== Segment start ==
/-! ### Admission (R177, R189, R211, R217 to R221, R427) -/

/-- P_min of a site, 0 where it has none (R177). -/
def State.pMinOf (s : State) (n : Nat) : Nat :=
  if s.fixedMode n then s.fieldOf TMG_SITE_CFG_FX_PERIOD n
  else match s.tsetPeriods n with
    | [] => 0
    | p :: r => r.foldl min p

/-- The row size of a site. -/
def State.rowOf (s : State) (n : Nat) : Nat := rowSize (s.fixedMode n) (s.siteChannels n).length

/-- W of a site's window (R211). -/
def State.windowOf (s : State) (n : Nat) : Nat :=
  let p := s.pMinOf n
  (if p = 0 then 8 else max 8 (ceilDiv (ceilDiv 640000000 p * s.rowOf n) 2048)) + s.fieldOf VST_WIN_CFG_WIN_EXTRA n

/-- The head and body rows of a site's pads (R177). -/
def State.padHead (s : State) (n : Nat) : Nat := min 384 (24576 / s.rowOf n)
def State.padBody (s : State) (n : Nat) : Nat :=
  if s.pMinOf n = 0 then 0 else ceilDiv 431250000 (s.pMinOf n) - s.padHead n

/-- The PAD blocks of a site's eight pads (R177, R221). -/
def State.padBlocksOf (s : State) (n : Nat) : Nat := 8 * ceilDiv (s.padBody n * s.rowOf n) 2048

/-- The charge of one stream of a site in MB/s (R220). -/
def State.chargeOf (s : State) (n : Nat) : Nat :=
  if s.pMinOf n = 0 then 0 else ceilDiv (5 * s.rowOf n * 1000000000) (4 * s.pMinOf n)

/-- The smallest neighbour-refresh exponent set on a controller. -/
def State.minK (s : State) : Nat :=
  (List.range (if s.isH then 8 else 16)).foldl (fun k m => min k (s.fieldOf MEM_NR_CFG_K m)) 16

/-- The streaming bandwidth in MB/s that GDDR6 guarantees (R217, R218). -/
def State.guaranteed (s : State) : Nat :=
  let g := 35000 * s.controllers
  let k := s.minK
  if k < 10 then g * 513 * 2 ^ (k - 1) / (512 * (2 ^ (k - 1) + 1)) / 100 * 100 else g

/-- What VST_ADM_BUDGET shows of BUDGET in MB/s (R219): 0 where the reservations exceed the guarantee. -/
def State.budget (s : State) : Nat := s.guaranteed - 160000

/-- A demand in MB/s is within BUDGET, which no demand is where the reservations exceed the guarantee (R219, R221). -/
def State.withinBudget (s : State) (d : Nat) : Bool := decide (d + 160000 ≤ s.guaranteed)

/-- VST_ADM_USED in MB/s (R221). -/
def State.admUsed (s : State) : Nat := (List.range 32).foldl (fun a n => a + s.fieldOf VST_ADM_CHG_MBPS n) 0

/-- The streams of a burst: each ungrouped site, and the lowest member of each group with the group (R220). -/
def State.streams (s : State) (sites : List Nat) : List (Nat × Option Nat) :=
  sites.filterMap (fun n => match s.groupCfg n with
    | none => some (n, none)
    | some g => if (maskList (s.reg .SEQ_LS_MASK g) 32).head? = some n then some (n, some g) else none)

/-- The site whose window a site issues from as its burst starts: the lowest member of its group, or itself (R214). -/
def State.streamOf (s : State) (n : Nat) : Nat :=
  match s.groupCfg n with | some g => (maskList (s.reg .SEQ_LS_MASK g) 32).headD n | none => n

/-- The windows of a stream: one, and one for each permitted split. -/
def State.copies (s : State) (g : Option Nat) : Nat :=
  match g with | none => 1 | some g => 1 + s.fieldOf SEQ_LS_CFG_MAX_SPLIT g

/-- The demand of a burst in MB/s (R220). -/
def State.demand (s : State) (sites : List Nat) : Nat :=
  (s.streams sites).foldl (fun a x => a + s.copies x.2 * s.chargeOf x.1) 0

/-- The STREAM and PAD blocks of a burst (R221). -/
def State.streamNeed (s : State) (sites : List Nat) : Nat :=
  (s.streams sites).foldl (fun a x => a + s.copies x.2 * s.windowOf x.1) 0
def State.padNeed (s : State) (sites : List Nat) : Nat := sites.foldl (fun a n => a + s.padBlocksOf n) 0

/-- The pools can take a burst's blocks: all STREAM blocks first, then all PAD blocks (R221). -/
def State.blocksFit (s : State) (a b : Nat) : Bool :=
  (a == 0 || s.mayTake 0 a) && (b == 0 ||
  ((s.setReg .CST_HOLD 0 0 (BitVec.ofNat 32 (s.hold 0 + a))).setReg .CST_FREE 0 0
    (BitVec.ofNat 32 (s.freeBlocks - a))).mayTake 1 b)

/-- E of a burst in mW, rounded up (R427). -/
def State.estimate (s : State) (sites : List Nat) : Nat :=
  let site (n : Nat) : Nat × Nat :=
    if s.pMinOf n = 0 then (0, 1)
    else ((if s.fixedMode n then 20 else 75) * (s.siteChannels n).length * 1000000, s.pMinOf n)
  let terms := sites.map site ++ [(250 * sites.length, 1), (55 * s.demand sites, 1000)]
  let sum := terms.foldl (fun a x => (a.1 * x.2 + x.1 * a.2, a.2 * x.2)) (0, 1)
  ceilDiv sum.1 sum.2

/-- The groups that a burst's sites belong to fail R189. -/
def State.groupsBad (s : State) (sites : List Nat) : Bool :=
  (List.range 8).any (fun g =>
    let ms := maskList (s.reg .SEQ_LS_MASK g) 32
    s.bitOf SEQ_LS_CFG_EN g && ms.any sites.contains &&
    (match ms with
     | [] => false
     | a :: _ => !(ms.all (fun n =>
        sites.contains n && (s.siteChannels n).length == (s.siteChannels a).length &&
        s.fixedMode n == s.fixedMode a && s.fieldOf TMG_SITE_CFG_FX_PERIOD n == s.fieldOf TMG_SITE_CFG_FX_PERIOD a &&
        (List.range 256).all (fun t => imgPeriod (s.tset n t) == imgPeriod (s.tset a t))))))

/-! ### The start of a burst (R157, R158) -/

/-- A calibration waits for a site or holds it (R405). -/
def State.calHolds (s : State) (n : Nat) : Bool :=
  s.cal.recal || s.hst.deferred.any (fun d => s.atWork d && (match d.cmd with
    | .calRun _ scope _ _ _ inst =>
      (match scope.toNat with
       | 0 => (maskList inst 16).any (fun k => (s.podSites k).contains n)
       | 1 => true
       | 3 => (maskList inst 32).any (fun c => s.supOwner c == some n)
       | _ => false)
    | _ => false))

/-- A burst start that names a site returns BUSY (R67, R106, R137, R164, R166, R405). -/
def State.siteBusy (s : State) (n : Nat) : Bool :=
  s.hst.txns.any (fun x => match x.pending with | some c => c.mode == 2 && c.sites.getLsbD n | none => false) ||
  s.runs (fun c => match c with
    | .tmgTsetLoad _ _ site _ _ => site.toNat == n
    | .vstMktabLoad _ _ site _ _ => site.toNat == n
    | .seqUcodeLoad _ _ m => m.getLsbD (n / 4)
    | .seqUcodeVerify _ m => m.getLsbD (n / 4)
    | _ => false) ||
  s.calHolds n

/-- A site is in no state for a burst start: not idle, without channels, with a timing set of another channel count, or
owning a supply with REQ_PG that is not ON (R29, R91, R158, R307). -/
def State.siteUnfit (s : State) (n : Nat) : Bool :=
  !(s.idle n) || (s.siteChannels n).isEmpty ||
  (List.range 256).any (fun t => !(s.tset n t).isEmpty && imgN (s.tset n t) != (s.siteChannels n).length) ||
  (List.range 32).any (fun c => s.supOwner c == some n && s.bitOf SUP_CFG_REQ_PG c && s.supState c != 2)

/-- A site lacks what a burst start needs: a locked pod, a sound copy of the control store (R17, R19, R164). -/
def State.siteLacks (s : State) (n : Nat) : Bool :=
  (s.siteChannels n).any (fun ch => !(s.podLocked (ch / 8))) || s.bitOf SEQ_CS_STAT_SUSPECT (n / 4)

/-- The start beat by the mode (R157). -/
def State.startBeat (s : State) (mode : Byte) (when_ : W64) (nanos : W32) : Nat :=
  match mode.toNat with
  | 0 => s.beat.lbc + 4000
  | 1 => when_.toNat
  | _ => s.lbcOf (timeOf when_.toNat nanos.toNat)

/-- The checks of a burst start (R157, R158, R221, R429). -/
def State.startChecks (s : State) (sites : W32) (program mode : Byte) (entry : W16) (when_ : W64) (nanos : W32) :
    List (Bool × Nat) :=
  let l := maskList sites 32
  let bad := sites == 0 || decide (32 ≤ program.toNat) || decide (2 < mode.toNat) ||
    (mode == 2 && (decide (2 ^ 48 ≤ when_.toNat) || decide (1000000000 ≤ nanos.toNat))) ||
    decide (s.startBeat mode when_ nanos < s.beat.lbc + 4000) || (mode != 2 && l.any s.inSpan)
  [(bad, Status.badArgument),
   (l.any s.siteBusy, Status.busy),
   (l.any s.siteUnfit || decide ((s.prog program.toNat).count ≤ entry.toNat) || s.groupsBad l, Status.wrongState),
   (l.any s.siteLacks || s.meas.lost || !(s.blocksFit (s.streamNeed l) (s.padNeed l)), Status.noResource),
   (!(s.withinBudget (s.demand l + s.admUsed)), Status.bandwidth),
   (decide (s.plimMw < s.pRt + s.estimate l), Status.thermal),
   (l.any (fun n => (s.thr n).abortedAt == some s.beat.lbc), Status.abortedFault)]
== Segment end ==
PROBLEM: What lines in the entries above hold "Byte"? Copy every one.

WRITTEN ANSWER:
def State.startBeat (s : State) (mode : Byte) (when_ : W64) (nanos : W32) : Nat :=
def State.startChecks (s : State) (sites : W32) (program mode : Byte) (entry : W16) (when_ : W64) (nanos : W32) :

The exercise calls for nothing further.